> [Work task] Give again, word for word, each line below starting at the one that contains "def Obligations.ErrorsBeforeSendingChangeNothing : Prop" and ending at the one that contains "(d.cfg.variant = .standard → b".

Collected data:
——
/-- 42 R126, 60 R151: a send of CONFIGURE that fails leaves Unconfigured, answers TransportError and
keeps the log entries; after a failed frame the reset send is not made. -/
def Obligations.ConfigureWithAFailedSendLeavesNoInstance : Prop :=
  ∀ (s : State) (n : Int) (q : Rat) (v : Variant), s.phase = .unconfigured → 1 ≤ n → n ≤ s.maxLeds →
    (s.answer 0 = .failed →
      ∃ t, exec (.configure n q v) s = .next t ∧ t.phase = .unconfigured
        ∧ t.responses = s.responses ++ [0x03000000#32]
        ∧ t.txlog = s.txlog ++ [.failed (List.replicate (n.toNat * bpl v) (offByte v))]
        ∧ t.cmdIn = s.cmdIn ∧ t.maxLeds = s.maxLeds ∧ t.leftAfterSends s 1)
    ∧ (v = .extended → s.answer 0 = .ok → s.answer 1 = .failed →
      ∃ t, exec (.configure n q v) s = .next t ∧ t.phase = .unconfigured
        ∧ t.responses = s.responses ++ [0x03000000#32]
        ∧ t.txlog = s.txlog ++ [.sent (List.replicate (n.toNat * bpl v) (offByte v)), .failed resetBytes]
        ∧ t.cmdIn = s.cmdIn ∧ t.maxLeds = s.maxLeds ∧ t.leftAfterSends s 2)

/-- 42 R130: a SHOW that fits, the transport answering ok, leaves exactly its frame in the buffer and the
frame (then for Extended the reset sequence) in `TXLOG`, and changes nothing else of the block. -/
def Obligations.ShowSendsExactlyItsFrame : Prop :=
  ∀ (s : State) (d : Driver) (colors : List Color), s.Inv → s.driver = some d →
    colors.length ≤ d.cfg.ledCount → s.sendsSucceed d.cfg.variant →
    ∃ t d', exec (.showFrame colors) s = .next t ∧ t.driver = some d'
      ∧ d'.tb.bytes = frameOf d.cfg colors ∧ d'.cfg = d.cfg ∧ d'.rb = d.rb
      ∧ t.txlog = s.txlog ++ sentFrame d.cfg.variant (frameOf d.cfg colors)
      ∧ t.responses = s.responses ++ [0x00000000#32]
      ∧ t.cmdIn = s.cmdIn ∧ t.maxLeds = s.maxLeds
      ∧ t.leftAfterSends s (sentFrame d.cfg.variant []).length

/-- 60 R153: after a failed send of SHOW the buffer holds the complete new frame, `phase` stays Ready, the
answer is TransportError; after a failed frame the reset send is not made. -/
def Obligations.ShowWithAFailedSendKeepsTheNewFrame : Prop :=
  ∀ (s : State) (d : Driver) (colors : List Color), s.Inv → s.driver = some d →
    colors.length ≤ d.cfg.ledCount →
    (s.answer 0 = .failed →
      ∃ t d', exec (.showFrame colors) s = .next t ∧ t.driver = some d'
        ∧ d'.tb.bytes = frameOf d.cfg colors ∧ d'.cfg = d.cfg ∧ d'.rb = d.rb
        ∧ t.txlog = s.txlog ++ [.failed (frameOf d.cfg colors)]
        ∧ t.responses = s.responses ++ [0x03000000#32]
        ∧ t.cmdIn = s.cmdIn ∧ t.maxLeds = s.maxLeds ∧ t.leftAfterSends s 1)
    ∧ (d.cfg.variant = .extended → s.answer 0 = .ok → s.answer 1 = .failed →
      ∃ t d', exec (.showFrame colors) s = .next t ∧ t.driver = some d'
        ∧ d'.tb.bytes = frameOf d.cfg colors ∧ d'.cfg = d.cfg ∧ d'.rb = d.rb
        ∧ t.txlog = s.txlog ++ [.sent (frameOf d.cfg colors), .failed resetBytes]
        ∧ t.responses = s.responses ++ [0x03000000#32]
        ∧ t.cmdIn = s.cmdIn ∧ t.maxLeds = s.maxLeds ∧ t.leftAfterSends s 2)

/-- 20 R43: after a SHOW that fits, whatever the transport answers, byte `k` of wire channel `j` of slot
`i` is byte `k` of the encoding of that channel of colour `i`. -/
def Obligations.ShowPlacesEveryChannelByte : Prop :=
  ∀ (s : State) (d : Driver) (colors : List Color), s.Inv → s.driver = some d →
    colors.length ≤ d.cfg.ledCount →
    ∃ t, exec (.showFrame colors) s = .next t
      ∧ ∀ i c, colors[i]? = some c → ∀ j < 3, ∀ k < bpc d.cfg.variant,
          t.peek (channelOffset d.cfg.variant i j k)
            = (encChannel d.cfg.variant (scale (wireChannel c j) d.cfg.intensity))[k]?

/-- 42 R130, last sentence: SHOW does not depend on what the buffer held. -/
def Obligations.ShowForgetsTheOldBuffer : Prop :=
  ∀ (s : State) (d : Driver) (tb : Memory) (colors : List Color), s.Inv → s.driver = some d →
    State.Inv { s with driver := some { d with tb := tb } } → colors.length ≤ d.cfg.ledCount →
    exec (.showFrame colors) { s with driver := some { d with tb := tb } } = exec (.showFrame colors) s

/-- 70 R182: a FILL sends nothing, and a SHOW after it puts on the wire what the SHOW alone would; if the
SHOW fits it also leaves the same instance. -/
def Obligations.FillNeverReachesTheWire : Prop :=
  ∀ (s t : State) (fillColors colors : List Color) (k : Nat), s.Inv →
    exec (.fill fillColors k) s = .next t →
    t.txlog = s.txlog ∧ ∃ u u', exec (.showFrame colors) s = .next u
      ∧ exec (.showFrame colors) t = .next u' ∧ u'.txlog = u.txlog
      ∧ (∀ d, s.driver = some d → colors.length ≤ d.cfg.ledCount → u'.driver = u.driver)

/-- 20 R50: repeating a FILL or a SHOW writes the same bytes again, whatever the transport answers. -/
def Obligations.RepeatingACommandKeepsTheBuffer : Prop :=
  ∀ (s t u : State) (colors : List Color) (k : Nat), s.Inv →
    (exec (.fill colors k) s = .next t → exec (.fill colors k) t = .next u → u.driver = t.driver)
    ∧ (exec (.showFrame colors) s = .next t → exec (.showFrame colors) t = .next u →
        u.driver = t.driver)

/-- 42 R134: one send appends one entry, tagged with the transport's answer, returns that answer, and
changes nothing of the block besides. -/
def Obligations.SendAppendsOneLogEntry : Prop :=
  ∀ (s : State) (bs : List Byte),
    (txSend bs s).2 = s.answer 0
    ∧ (s.answer 0 = .ok → (txSend bs s).1.txlog = s.txlog ++ [.sent bs])
    ∧ (s.answer 0 = .failed → (txSend bs s).1.txlog = s.txlog ++ [.failed bs])
    ∧ (txSend bs s).1.driver = s.driver ∧ (txSend bs s).1.responses = s.responses
    ∧ (txSend bs s).1.cmdIn = s.cmdIn

/-- 42 R137, 60 R148, 20 R52: a step that offers the transport anything offers first a whole frame (after
SHOW the buffer as the step leaves it, after CONFIGURE the OFF frame), then at most the reset sequence;
only the last one offered can have failed; the response is TransportError exactly when a send of the step
failed; only Extended offers a second buffer. The count of sends `State.sends` is the model's own
(assumption 4). -/
def Obligations.NoSendIsRetried : Prop :=
  ∀ s t : State, s.Inv → step s = .next t →
    ∃ new, t.txlog = s.txlog ++ new ∧ t.sends = s.sends + new.length ∧ new.length ≤ 2
      ∧ (∀ e ∈ new.dropLast, ∃ bs, e = .sent bs)
      ∧ (∀ e, new[0]? = some e → ∃ p rest, s.cmdIn = p :: rest ∧
          ((∃ colors d, decode p = .ok (.showFrame colors) ∧ t.driver = some d ∧ e.bytes = d.tb.bytes
              ∧ (d.cfg.variant = .standard → new.length ≤ 1))
            ∨ ∃ n q v, decode p = .ok (.configure n q v)
              ∧ e.bytes = List.replicate (n.toNat * bpl v) (offByte v)
              ∧ (v = .standard → new.length ≤ 1)))
      ∧ (∀ e, new[1]? = some e → e.bytes = resetBytes)
      ∧ ((∃ bs, .failed bs ∈ new) ↔ t.responses = s.responses ++ [0x03000000#32])
      ∧ (∀ d, s.driver = some d → d.cfg.variant = .standard → new.length ≤ 1)

/-! ## Whole-machine rules -/

/-- 10 R31: every step keeps the invariant. -/
def Obligations.EveryStepKeepsTheInvariant : Prop :=
  ∀ s t : State, s.Inv → step s = .next t → t.Inv

/-- 10 R32 (b), (c): every step keeps every slot coded or off. -/
def Obligations.EveryStepKeepsSlotsCodedOrOff : Prop :=
  ∀ s t : State, s.Inv → s.slotsCodedOrOff → step s = .next t → t.slotsCodedOrOff

/-- 20 R57, 30 R70: from a state that meets the invariant every step answers a next state: no command
leaves the buffers' bounds and no packet stops the machine, with a transport that answers every send
(assumption 4). -/
def Obligations.NoStepFaultsOrIsRefused : Prop := ∀ s : State, s.Inv → ∃ t, step s = .next t

/-- 10 R21, R22, R28: an instance keeps its configuration, its buffer's size and its ResetBuffer through
every step of every state; only a CONFIGURE makes one, with the operands given. -/
def Obligations.ConfigurationIsFixedForLife : Prop :=
  ∀ s t : State, step s = .next t →
    t.maxLeds = s.maxLeds
    ∧ (∀ d, s.driver = some d → ∃ d', t.driver = some d' ∧ d'.cfg = d.cfg ∧ d'.rb = d.rb
        ∧ d'.tb.size = d.tb.size)
    ∧ (∀ d, s.driver = none → t.driver = some d → ∃ p rest n q v, s.cmdIn = p :: rest
        ∧ decode p = .ok (.configure n q v) ∧ (d.cfg.ledCount : Int) = n ∧ d.cfg.intensity = q
        ∧ d.cfg.variant = v)

/-- 60 R150: raising an error delivers its code with value 0 and changes nothing else. -/
def Obligations.RaiseChangesOnlyTheResponse : Prop :=
  ∀ s : State,
    s.raise .configurationError = { s with responses := s.responses ++ [0x01000000#32] }
    ∧ s.raise .overflowError = { s with responses := s.responses ++ [0x02000000#32] }
    ∧ s.raise .transportError = { s with responses := s.responses ++ [0x03000000#32] }
    ∧ s.raise .illegalCommand = { s with responses := s.responses ++ [0x04000000#32] }

/-- 60 R151, R152: a command of any state that answers ConfigurationError, OverflowError or IllegalCommand
has changed nothing at all but the response. -/
def Obligations.ErrorsBeforeSendingChangeNothing : Prop :=
  ∀ (i : Instr) (s t : State) (e : ErrorKind), e ≠ .transportError → exec i s = .next t →
    t.responses = s.responses ++ [errorResponse e] → t = s.raise e

/-- 30 R66: the byte values that can occur in the TransportBuffer. -/
def Obligations.OnlyProtocolBytesInTheBuffer : Prop :=
  ∀ (s : State) (d : Driver) (a : Nat) (b : Byte), s.Inv → s.slotsCodedOrOff → s.driver = some d →
    s.peek a = some b →
    (d.cfg.variant = .standard → b ∈ [0x11#8, 0x13#8, 0x31#8, 0x33#8])
    ∧ (d.cfg.variant = .extended → b = 0x00#8
        ∨ (a % 5 = 0 ∧ b ∈ [0x84#8, 0x87#8, 0xF4#8, 0xF7#8])
        ∨ (a % 5 = 1 ∧ b ∈ [0x21#8, 0x3D#8, 0xA1#8, 0xBD#8])
        ∨ (a % 5 = 2 ∧ b ∈ [0x08#8, 0x0F#8, 0xE8#8, 0xEF#8])
        ∨ (a % 5 = 3 ∧ b ∈ [0x42#8, 0x43#8, 0x7A#8, 0x7B#8])
        ∨ (a % 5 = 4 ∧ b ∈ [0x10#8, 0x1E#8, 0xD0#8, 0xDE#8]))

/-- 93 U4, 20 R46: what may have reached the wire is settled entry by entry: nothing for the empty log,
all bytes of a `Sent` entry, any prefix of a `Failed` one, and for two logs joined what the first may have
put there and then what the second may. So for a log without failures it is exactly its bytes in order,
and for the log of an Extended frame whose reset send failed it is the frame and a prefix of the reset
sequence. -/
def Obligations.WireContentsOfALog : Prop :=
  (∀ out : List Byte, mayReachWire [] out ↔ out = [])
  ∧ (∀ bs out : List Byte, mayReachWire [.sent bs] out ↔ out = bs)
  ∧ (∀ bs out : List Byte, mayReachWire [.failed bs] out ↔ out <+: bs)
  ∧ (∀ (log1 log2 : List TxEvent) (out : List Byte), mayReachWire (log1 ++ log2) out ↔
      ∃ a b, out = a ++ b ∧ mayReachWire log1 a ∧ mayReachWire log2 b)
  ∧ (∀ frame out : List Byte, mayReachWire [.sent frame, .failed resetBytes] out ↔
      ∃ pre, pre <+: resetBytes ∧ out = frame ++ pre)
  ∧ (∀ (log : List TxEvent) (out : List Byte), (∀ e ∈ log, ∃ bs, e = .sent bs) →
      (mayReachWire log out ↔ out = log.flatMap TxEvent.bytes))
end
——
> [Your response]
def Obligations.ErrorsBeforeSendingChangeNothing : Prop :=
  ∀ (i : Instr) (s t : State) (e : ErrorKind), e ≠ .transportError → exec i s = .next t →
    t.responses = s.responses ++ [errorResponse e] → t = s.raise e

/-- 30 R66: the byte values that can occur in the TransportBuffer. -/
def Obligations.OnlyProtocolBytesInTheBuffer : Prop :=
  ∀ (s : State) (d : Driver) (a : Nat) (b : Byte), s.Inv → s.slotsCodedOrOff → s.driver = some d →
    s.peek a = some b →
    (d.cfg.variant = .standard → b ∈ [0x11#8, 0x13#8, 0x31#8, 0x33#8])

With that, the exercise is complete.